= YOUR TASK =
Lines before the one containing "if !s.removing ||" are left out; output the rest of the data exactly, through the final line.

= SOURCE MATERIAL =
/-- Steps 3 to 5: no job and no epoch is left; the ports close for good, and the device goes down to its steward rails. A way down that a thermal emergency has stopped in
DEEP-PARK goes on from there. -/
def execRemovalDrainComplete (s : State) : Host.Outcome State Fault Refusal :=
  if !s.removing || !(s.reg 0x4030 0 = 5 || (s.reg 0x4030 0 = 7 && s.powerState = 3)) || !s.stewardUp || s.anyLoaded || s.inTransition || (List.finRange 4).any s.epochOpen then noEvent s
  else
    let s := s.setInsertion 6
    let s := (List.finRange 28).foldl (fun s q => (s.closePort q).saveReg 0x5000 (q.val + 1) 0) s
    let s := s.setInsertion 7
    if s.powerState = 4 then next s.removalReady
    else if s.powerState = 3 then next s.leaveDeep
    else next (s.parkAll 4)

end Sys2Proof.Machine
end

= YOUR RESPONSE =
  if !s.removing || !(s.reg 0x4030 0 = 5 || (s.reg 0x4030 0 = 7 && s.powerState = 3)) || !s.stewardUp || s.anyLoaded || s.inTransition || (List.finRange 4).any s.epochOpen then noEvent s
  else
    let s := s.setInsertion 6
    let s := (List.finRange 28).foldl (fun s q => (s.closePort q).saveReg 0x5000 (q.val + 1) 0) s
    let s := s.setInsertion 7
    if s.powerState = 4 then next s.removalReady
    else if s.powerState = 3 then next s.leaveDeep
    else next (s.parkAll 4)

end Sys2Proof.Machine
end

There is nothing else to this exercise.